⟨

theorem overrunSlot_keeps {b0 : State} (k : Nat) (s : State) (h : Keeps b0 s) :
    Keeps b0 (overrunSlot k s) := by
  unfold overrunSlot
  with_reducible
    try conv => arg 2; whnf
    iterate 40 all_goals try ((
      first
        | assumption | intro _ | apply fireEvent_keeps | apply putOvrRun_keeps | apply setSlot_keeps
        | apply tripSlot_keeps | apply keeps_ite | refine keeps_same ?_ rfl rfl rfl)
      <;> try conv => arg 2; whnf)

theorem readVolts_keeps {b0 : State} (volts : List (List Bool)) (s : State) (h : Keeps b0 s) :
    Keeps b0 (readVolts volts s) := by
  unfold readVolts
  with_reducible
    try conv => arg 2; whnf
    iterate 40 all_goals try ((
      first
        | assumption | intro _ | apply readMain_keeps | apply keeps_foldl)
      <;> try conv => arg 2; whnf)

theorem execSlotRelease_keeps {b0 : State} (t : Nat) (slot : Nat) (ain : List Int) (volts : List (List Bool)) (s : State) (h : Keeps b0 s) :
    KeepsO b0 (execSlotRelease t slot ain volts s) := by
  unfold execSlotRelease
  with_reducible
    try conv => arg 2; whnf
    iterate 40 all_goals try ((
      first
        | assumption | intro _ | apply overrunSlot_keeps | apply readVolts_keeps | apply releaseSlot_keeps
        | apply setSlot_keeps | apply at_keeps | apply keepsO_next | apply keeps_ite | apply keepsO_ite
        | refine keeps_same ?_ rfl rfl rfl)
      <;> try conv => arg 2; whnf)

theorem execSlotDeadline_keeps {b0 : State} (t : Nat) (slot : Nat) (s : State) (h : Keeps b0 s) :
    KeepsO b0 (execSlotDeadline t slot s) := by
  unfold execSlotDeadline
  with_reducible
    try conv => arg 2; whnf
    iterate 40 all_goals try ((
      first
        | assumption | apply overrunSlot_keeps | apply at_keeps | apply keepsO_next | apply keeps_ite
        | apply keepsO_ite)
      <;> try conv => arg 2; whnf)

theorem finishWarm_keeps {b0 : State} (before : State) (s : State) (h : Keeps b0 s) :
    Keeps b0 (finishWarm before s) := by
  unfold finishWarm
  with_reducible
    try conv => arg 2; whnf
    iterate 40 all_goals try ((
      first
        | assumption | apply fireEvent_keeps | apply keeps_ite)
      <;> try conv => arg 2; whnf)

theorem takeSnapshot_keeps {b0 : State} (k : Nat) (cp : Capture) (s : State) (h : Keeps b0 s) :
    Keeps b0 (takeSnapshot k cp s) := by
  unfold takeSnapshot
  with_reducible
    try conv => arg 2; whnf
    iterate 40 all_goals try ((
      first
        | assumption | intro _ | apply mirrorSend_keeps | apply setSlot_keeps | apply keeps_ite
        | refine keeps_same ?_ rfl rfl rfl)
      <;> try conv => arg 2; whnf)

theorem completeSlot_keeps {b0 : State} (k : Nat) (lat : Nat) (cp : Capture) (s : State) (h : Keeps b0 s) :
    Keeps b0 (completeSlot k lat cp s) := by
  unfold completeSlot
  with_reducible
    try conv => arg 2; whnf
    iterate 40 all_goals try ((
      first
        | assumption | intro _ | apply finishSwap_keeps | apply finishWarm_keeps | apply fireEvent_keeps
        | apply putOvrRun_keeps | apply putSec_keeps | apply raiseError_keeps | apply setSlot_keeps
        | apply takeSnapshot_keeps | apply writeDest_keeps | apply keeps_foldl | apply keeps_ite
        | refine keeps_same ?_ rfl rfl rfl | refine keeps_out ?_ rfl rfl rfl)
      <;> try conv => arg 2; whnf)

theorem execSlotComplete_keeps {b0 : State} (t : Nat) (slot : Nat) (lat : Nat) (eccDbl : Bool) (s : State) (h : Keeps b0 s) :
    KeepsO b0 (execSlotComplete t slot lat eccDbl s) := by
  unfold execSlotComplete
  with_reducible
    try conv => arg 2; whnf
    iterate 40 all_goals try ((
      first
        | assumption | intro _ | apply completeSlot_keeps | apply putOvrRun_keeps | apply setSlot_keeps
        | apply tripSlot_keeps | apply at_keeps | apply keepsO_next | apply keeps_ite | apply keepsO_ite | split
        | refine keeps_pair (by assumption) ?_ | refine keeps_same ?_ rfl rfl rfl)
      <;> try conv => arg 2; whnf)

theorem execLpeOvrClear_keeps {b0 : State} (t : Nat) (slot : Nat) (s : State) (h : Keeps b0 s) :
    KeepsO b0 (execLpeOvrClear t slot s) := by
  unfold execLpeOvrClear
  with_reducible
    try conv => arg 2; whnf
    iterate 40 all_goals try ((
      first
        | assumption | intro _ | apply errCleared_keeps | apply setSlot_keeps | apply updStage_keeps | apply at_keeps
        | apply keepsO_next | apply keeps_ite | apply keepsO_ite | refine keeps_same ?_ rfl rfl rfl)
      <;> try conv => arg 2; whnf)

theorem execLpeSwapReq_keeps {b0 : State} (t : Nat) (m : Master) (s : State) (h : Keeps b0 s) :
    KeepsO b0 (execLpeSwapReq t m s) := by
  unfold execLpeSwapReq
  with_reducible
    try conv => arg 2; whnf
    iterate 40 all_goals try ((
      first
        | assumption | apply firewallBlock_keeps | apply requestSwap_keeps | apply at_keeps | apply keepsO_next
        | apply keeps_ite | apply keepsO_ite)
      <;> try conv => arg 2; whnf)

theorem writeSlotWord_keeps {b0 : State} (a : Nat) (v : Nat) (s : State) (h : Keeps b0 s) :
    Keeps b0 (writeSlotWord a v s) := by
  unfold writeSlotWord
  with_reducible
    try conv => arg 2; whnf
    iterate 40 all_goals try ((
      first
        | assumption | intro _ | apply setSlot_keeps | apply slotComputed_keeps | apply wrw_keeps | apply keeps_ite
        | refine keeps_same ?_ rfl rfl rfl)
      <;> try conv => arg 2; whnf)

theorem reedbedWrite_keeps {b0 : State} (addr : Nat) (word : Nat) (s : State) (h : Keeps b0 s) :
    Keeps b0 (reedbedWrite addr word s) := by
  unfold reedbedWrite
  with_reducible
    try conv => arg 2; whnf
    iterate 40 all_goals try ((
      first
        | assumption | intro _ | apply writeSlotWord_keeps | apply wrw_keeps | apply keeps_ite
        | refine keeps_same ?_ rfl rfl rfl)
      <;> try conv => arg 2; whnf)

theorem execReedbedRamWrite_keeps {b0 : State} (t : Nat) (addr : Nat) (word : Nat) (s : State) (h : Keeps b0 s) :
    KeepsO b0 (execReedbedRamWrite t addr word s) := by
  unfold execReedbedRamWrite
  with_reducible
    try conv => arg 2; whnf
    iterate 40 all_goals try ((
      first
        | assumption | apply reedbedWrite_keeps | apply at_keeps | apply keepsO_next)
      <;> try conv => arg 2; whnf)

theorem execPwrLoopRead_keeps {b0 : State} (t : Nat) (line : Nat) (seq : Nat) (s : State) (h : Keeps b0 s) :
    KeepsO b0 (execPwrLoopRead t line seq s) := by
  unfold execPwrLoopRead
  with_reducible
    try conv => arg 2; whnf
    iterate 40 all_goals try ((
      first
        | assumption | intro _ | apply doneOut_keeps | apply rejectRange_keeps | apply runCmd_keeps | apply at_keeps
        | apply keepsO_next | apply keeps_foldl | apply keeps_ite | apply keeps_ite2 | apply keepsO_ite
        | refine memWrite_wf _ _ _ ?_ | refine memWriteBytes_wf _ _ ?_ | refine Memory.wf_filter _ ?_ | split
        | exact ⟨rfl, rfl⟩ | rfl | refine keeps_pair (by assumption) ?_ | refine keeps_same ?_ rfl rfl rfl
        | refine keeps_out ?_ rfl rfl rfl | refine keeps_new ?_ rfl rfl rfl | refine keeps_mem ?_ rfl rfl rfl ?_)
      <;> try conv => arg 2; whnf)

theorem execPwrLoopBudget_keeps {b0 : State} (t : Nat) (line : Nat) (seq : Nat) (s : State) (h : Keeps b0 s) :
    KeepsO b0 (execPwrLoopBudget t line seq s) := by
  unfold execPwrLoopBudget
  with_reducible
    try conv => arg 2; whnf
    iterate 40 all_goals try ((
      first
        | assumption | intro _ | apply doneOut_keeps | apply runCmd_keeps | apply at_keeps | apply keepsO_next
        | apply keeps_foldl | apply keeps_ite | apply keeps_ite2 | apply keepsO_ite | refine memWrite_wf _ _ _ ?_
        | refine memWriteBytes_wf _ _ ?_ | refine Memory.wf_filter _ ?_ | split | exact ⟨rfl, rfl⟩ | rfl
        | refine keeps_pair (by assumption) ?_ | refine keeps_same ?_ rfl rfl rfl | refine keeps_out ?_ rfl rfl rfl
        | refine keeps_new ?_ rfl rfl rfl | refine keeps_mem ?_ rfl rfl rfl ?_)
      <;> try conv => arg 2; whnf)

end Sys2Proof.Machine
end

⟩

> Task statement:
Copy every line of the listing that contains the word "addr".

> Task output:
theorem reedbedWrite_keeps {b0 : State} (addr : Nat) (word : Nat) (s : State) (h : Keeps b0 s) :
    Keeps b0 (reedbedWrite addr word s) := by
theorem execReedbedRamWrite_keeps {b0 : State} (t : Nat) (addr : Nat) (word : Nat) (s : State) (h : Keeps b0 s) :
    KeepsO b0 (execReedbedRamWrite t addr word s) := by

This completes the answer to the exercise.